A patent application is a well-crafted document which has many different requirements for it to be effective. One of the requirements is the written description requirement. The Manual of Patent Examining Procedure states that “to satisfy the written description requirement, a patent specification must describe the claimed invention in sufficient detail that one skilled in the art can reasonably conclude that the inventor had possession of the claimed invention.” To a layperson, this means that an inventor must describe his or her invention in writing sufficiently to show the inventor had possession of the claimed invention.
In Tobinick v. Olmarker (Fed. Cir. 2014), the patent application at issue related to treatment of spinal nerve injuries, such as those associated with herniated discs. The invention was claimed in such a way as to require a drug to be “administered locally”. The dispute centered around whether the patent application satisfied the written description requirement for claim terms requiring the drug be “administered locally.”
The patent application described various techniques of administering the drug to the patient. One such technique is an epidural injection adjacent to the site of the disc herniation. The patent application further described that the epidural injection could be as far away as 10 centimeters from the spine.
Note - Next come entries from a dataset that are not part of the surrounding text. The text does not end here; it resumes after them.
/-- A software trap (R139): TRAPPC is the address after the instruction, and a record holds the word there (R71). -/
def softTrap (cause i : Nat) (pre : Option Payload) (s : State) : Out :=
  let sl := s.cur.slot
  let pc := s.pc + BitVec.ofNat 64 s.len
  .next (s.takeTrap sl { cause := cause, val := extU pre 65536 i, word := (s.fetchOne sl pc.toNat).getD 0 } pc)

/-- TRAP (R139). -/
def execTrap (i : Fin 65536) (pre : Option Payload) (s : State) : Out := softTrap 0x11 i.val pre s

/-- SYSC (R139). -/
def execSysc (i : Fin 65536) (pre : Option Payload) (s : State) : Out := softTrap 0x10 i.val pre s

/-- A word for kernel level only (R66). -/
def privileged (s : State) (go : Out) : Out :=
  if (s.slot s.cur.slot).level then go else trapOut s 0x03 s.encoding

/-- A handler returns to the bundles that stood open when it was entered (log entry 91). -/
def Slot.backOut (v : Slot) : Slot :=
  match v.outer with
  | [] => v
  | (b, u) :: rest => { v with bundles := b, used := u, outer := rest }

/-- ERET (R139): back to TRAPPC at user level. -/
def execEret (s : State) : Out :=
  privileged s (
    let t := (s.slot s.cur.slot).csr.trappc
    if t.toNat % 4 ≠ 0 then trapOut s 0x06 t.toNat
    else .next (s.modSlot s.cur.slot (fun v => { v.backOut with level := false, pc := t })))

/-- HALT (R139): the task fails with cause 0x0E. -/
def execHalt (s : State) : Out :=
  privileged s (.next (s.startEnding s.cur.slot (.fail { cause := 0x0E, val := 0, word := s.cur.entry.word })))

/-- UIRET (R140): back to the shadow s63, out of handler mode. -/
def execUiret (s : State) : Out :=
  let v := s.slot s.cur.slot
  let t := mget v.regs.s 127 0
  if !v.csr.inh then trapOut s 0x01 s.encoding
  else if t.toNat % 4 ≠ 0 then trapOut s 0x06 t.toNat
  else .next (s.modSlot s.cur.slot (fun v => { v.backOut with csr := { v.csr with inh := false }, pc := t }))

/-- UIEN (R140). -/
def execUien (e : Fin 2) (_pre : Option Payload) (s : State) : Out :=
  .next ((s.modCsr s.cur.slot (fun c => { c with en := e.val == 1 })).advance)

/-! ## Waits (R112 to R116) -/

/-- WAITC (R112). -/
def execWaitc (d : Fin 64) (sel : Fin 64) (c : Fin 64) (t : Fin 16) (pre : Option Payload) (s : State) : Out :=
  blockOn (.waitc d.val sel.val (extU pre 64 c.val) t.val) s

/-- WAITF (R113). -/
def execWaitf (d : Fin 64) (c : Fin 2) (f : Fin 64) (t : Fin 16) (pre : Option Payload) (s : State) : Out :=
  blockOn (.waitf d.val (extU pre 64 f.val) t.val (c.val == 1)) s

/-- WAITB (R115). -/
def execWaitb (d : Fin 64) (sel : Fin 64) (c : Fin 2) (p : Fin 2) (t : Fin 16) (_pre : Option Payload) (s : State) : Out :=
  blockOn (.waitb d.val (s.readS s.cur.slot sel.val).toNat t.val p.val (c.val == 1)) s

/-- BARA (R116). -/
def execBara (d : Fin 64) (n : Fin 4) (s : State) : Out := blockOn (.bara d.val n.val) s

/-- BARW (R116). -/
def execBarw (d : Fin 64) (sel : Fin 64) (n : Fin 4) (t : Fin 16) (_pre : Option Payload) (s : State) : Out :=
  blockOn (.barw d.val (s.readS s.cur.slot sel.val).toNat n.val t.val) s

/-! ## Fences, records and publish (R117 to R121) -/

/-- FENCE (R117): the control core's own accesses perform as they execute, so it never waits. Kind i discards what was
fetched and not split, and what it orders before the slot's fetches is that of writers within its scope (R298). -/
def execFence (k : Fin 4) (sc : Fin 16) (_pre : Option Payload) (s : State) : Out :=
  let sl := s.cur.slot
  let s1 := if bitOf k.val 0 then (s.fenceM sl sc.val).fenceHost sl sc.val else s
  let s2 := if bitOf k.val 1 then s1.fenceI sl sc.val else s1
  .next s2.advance

/-- BFENCE (R119). -/
def execBfence (s : State) : Out := blockOn (.bfence none) s

/-- BFENCE_HANDLE (R119). -/
def execBfenceHandle (h : Fin 16) (s : State) : Out := blockOn (.bfence (some h.val)) s

/-- TRSYNC (R120). -/
def execTrsync (a : Fin 64) (_pre : Option Payload) (s : State) : Out :=
  blockOn (.trsync (some ((s.readS s.cur.slot a.val).toNat % 4096))) s

/-- TRSYNC_ALL (R120). -/
def execTrsyncAll (_pre : Option Payload) (s : State) : Out := blockOn (.trsync none) s

/-- PUB (R121). -/
def execPub (d : Fin 64) (a : Fin 64) (sc : Fin 16) (s : State) : Out :=
  blockOn (.pub d.val ((s.readS s.cur.slot a.val).toNat % 4096) sc.val) s

/-! ## Handles (R122, R123) -/

/-- The handle that an address of the handler area gives at kernel level (R70). -/
def State.handlerHandle (s : State) (sl : SlotId) (va : Nat) : Option Handle :=
  let off := va - 0x1FFFFFFB0000000
  let base := va / 0x10000 * 0x10000
  let h (w : Bool) : Handle :=
    { va := base, frame := handlerPhys sl.part base, size := 0, r := true, w := w, valid := true }
  if off < 0x800000 then (if s.hasHandler sl.part then some (h false) else none)
  else if off / 0x10000 == 0x100 + identity sl then some (h true)
  else none

/-- The handle that an address of the lease gives (R122): the range's rights. -/
def State.leaseHandle (s : State) (sl : SlotId) (va : Nat) : Option Handle :=
  match s.pageOf sl va, s.kernelOf sl with
  | some p, some k =>
    let rights := k.rangeRights p
    some { va := p.va, frame := p.frame, size := pageCode p.size, r := bitOf rights 0, w := bitOf rights 1,
           bank := bitOf rights 2, cls := p.cls, valid := true, sh := p.shadow }
  | _, _ => none

/-- What XLATE puts in a handle (R70, R122), if the address may be translated. -/
def State.xlate (s : State) (sl : SlotId) (va : Nat) : Option Handle :=
  if inHandlerArea va then (if (s.slot sl).level then s.handlerHandle sl va else none) else s.leaseHandle sl va

/-- XLATE (R122). -/
def execXlate (h : Fin 16) (a : Fin 64) (b : Fin 64) (s : State) : Out :=
  let sl := s.cur.slot
  let va := (s.readS sl a.val).toNat
  match s.xlate sl va with
  | none => trapOut s 0x04 va
  | some x => .next ((s.modSlot sl (fun v => v.writeH h.val x)).result b.val (BitVec.ofNat 64 (va - x.va)))

/-- HINV (R123). -/
def execHinv (h : Fin 16) (s : State) : Out :=
  .next ((s.modSlot s.cur.slot (fun v => v.writeH h.val { v.readH h.val with valid := false })).advance)

/-- HINV_ALL (R123): the sixteen that the names mean. -/
def execHinvAll (s : State) : Out :=
  .next ((s.modSlot s.cur.slot (fun v =>
    (List.range 16).foldl (fun v h => v.writeH h { v.readH h with valid := false }) v)).advance)

/-! ## Markers and bundles (R124, R125) -/

/-- Whether a slot may push into a queue of its own (R240, R255). -/
def State.mayPush (s : State) (sl : SlotId) (e : Engine) : Bool := s.grantedPush sl sl e

/-- Pushes an entry into a queue of the slot, into the reserve entry where it is full (R256). -/
def State.pushOwn (s : State) (sl : SlotId) (e : Engine) (x : Entry) : State :=
  s.push sl e { x with held := s.queueIsFull sl e }

/-- Splits a word that pushes entries into queues of its slot: it stalls while one of them is full (R58). -/
def splitPush (s : State) (xs : List (Engine × Entry)) : Out :=
  let sl := s.cur.slot
  match xs.find? (fun x => !s.mayPush sl x.1) with
  | some x => .next (s.stallOn sl sl x.1)
  | none =>
    let s1 := xs.foldl (fun s x => s.pushOwn sl x.1 x.2) s
    .next ((s1.modSlot sl (fun v => { v with stall := none })).advance)

/-- A marker word for one engine. -/
def markOne (e : Nat) (k : EntryKind) (s : State) : Out :=
  match Engine.ofCode e with
  | some eng => splitPush s [(eng, { kind := k, stamp := s.seqT })]
  | none => trapOut s 0x01 s.encoding

/-- KSET (R124). -/
def execKset (e : Fin 8) (n : Fin 8) (a : Fin 64) (i : Fin 1024) (pre : Option Payload) (s : State) : Out :=
  markOne e.val (.kset n.val ((s.readS s.cur.slot a.val + immS pre i.val).toNat % 2 ^ 32)) s

/-- XSET (R124). -/
def execXset (e : Fin 8) (n : Fin 8) (a : Fin 64) (b : Fin 64) (g : Fin 2) (l : Fin 4) (s : State) : Out :=
  markOne e.val (.xset n.val ((s.readS s.cur.slot a.val).toNat % 65536) ((s.readS s.cur.slot b.val).toNat % 65536)
    (if g.val = 1 then some l.val else none)) s

/-- The participants of LOOPB with their leads (R125). -/
def participants (xs : List (Nat × Nat)) : List (Engine × Nat) :=
  xs.filterMap (fun x => (Engine.ofCode x.1).map (fun e => (e, x.2)))

/-- Whether each engine keeps within 32 entries of its outermost open bundle after one more each (R125). -/
def Slot.bundleRoom (v : Slot) (es : List Engine) : Bool := es.all (fun e => decide (mget v.used e 0 < 32))

/-- Counts one more entry for each engine. -/
def Slot.useEntries (v : Slot) (es : List Engine) : Slot :=
  { v with used := es.foldl (fun u e => mmod u e 0 (· + 1)) v.used }

/-- LOOPB (R125): open markers in the participants' queues. -/
def execLoopb (e : Fin 8) (k : Fin 8) (f : Fin 8) (g : Fin 4) (h : Fin 8) (i : Fin 4) (j : Fin 8) (l : Fin 4)
    (_pre : Option Payload) (s : State) : Out :=
  let sl := s.cur.slot
  let v := s.slot sl
  let ps := participants [(e.val, l.val), (j.val, i.val), (h.val, g.val), (f.val, 0)]
  let es := ps.map (·.1)
  let nested := match v.bundles with
    | [] => true
    | b :: _ => es.all (fun x => (b.parts.map (·.1)).contains x)
  let deep := es.any (fun x => decide (4 ≤ ((v.bundles ++ v.outer.flatMap (·.1)).filter (fun b => (b.parts.map (·.1)).contains x)).length))
  if !nested || deep || !v.bundleRoom es then trapOut s 0x01 s.encoding
  else
    let id := v.nextBundle
    let opens := es.map (fun x => (x, ({ kind := .loopOpen k.val id, stamp := s.seqT } : Entry)))
    let s1 := s.modSlot sl (fun v =>
      { v.useEntries es with
        bundles := { id := id, parts := ps } :: v.bundles
        allBundles := mset v.allBundles id ps
        nextBundle := id + 1 })
    if opens.all (fun x => s.mayPush sl x.1) then splitPush s1 opens else splitPush s opens

/-- LOOPE (R125): close markers; with no bundle open it traps ILLEGAL. -/
def execLoope (s : State) : Out :=
  let sl := s.cur.slot
  let v := s.slot sl
  match v.bundles with
  | [] => trapOut s 0x01 s.encoding
  | b :: rest =>
    let es := b.parts.map (·.1)
    if !v.bundleRoom es then trapOut s 0x01 s.encoding
    else
      let closes := es.map (fun x => (x, ({ kind := .loopClose b.id, stamp := s.seqT } : Entry)))
      let s1 := s.modSlot sl (fun v =>
        { v.useEntries es with bundles := rest, used := if rest.isEmpty then [] else (v.useEntries es).used })
      if closes.all (fun x => s.mayPush sl x.1) then splitPush s1 closes else splitPush s closes

/-! ## Tasks and launches (R127 to R130, R374) -/

/-- TSPAWN (R127): one access to the block; a block whose state is new is spawned. -/
def execTspawn (d : Fin 64) (h : Fin 16) (b : Fin 64) (s : State) : Out :=
  let sl := s.cur.slot
  let s0 := s.sideEffect sl 32
  withAddr s0 h.val (s.readS sl b.val).toNat 128 2 (fun a va =>
    coreRead s0 a 128 (poisonVal va false false 0) (fun s1 _ =>
      let bytes := s1.readBytes (.core sl) a 128
      match (s1.slot sl).task, s1.kernelOf sl with
      | some t, some k =>
        if blockNum bytes 104 4 % 8 == 0 then .next ((s1.spawnTcb sl t k va bytes).result d.val 0)
        else .next (s1.result d.val 1)
      | _, _ => .next (s1.result d.val 1)))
The patent application described other techniques such as systemic administration. The Patent Trial and Appeal Board (PTAB) found that administering locally required administering the antibody directly to the site where the antibody is intended to act, to the location where a “nucleus pulposus” was causing the symptoms of the nerve disorder. The PTAB found that the patent application did not distinguish between administering the drug locally or non-locally, and thus, the patent application lacked adequate written description.
Although the patent specification also described both local and system administration of the drug, the Federal Circuit reversed and held that the written description requirement is satisfied as long as there is at least one embodiment that meets the claim limitation. The specification need not make such distinction. In this case, the since the patent application disclosed administering the drug within the area of the root nerves affected by the herniated disc (i.e., locally administered), the patent application met the written description requirement for the “administered locally” aspect of the claimed invention.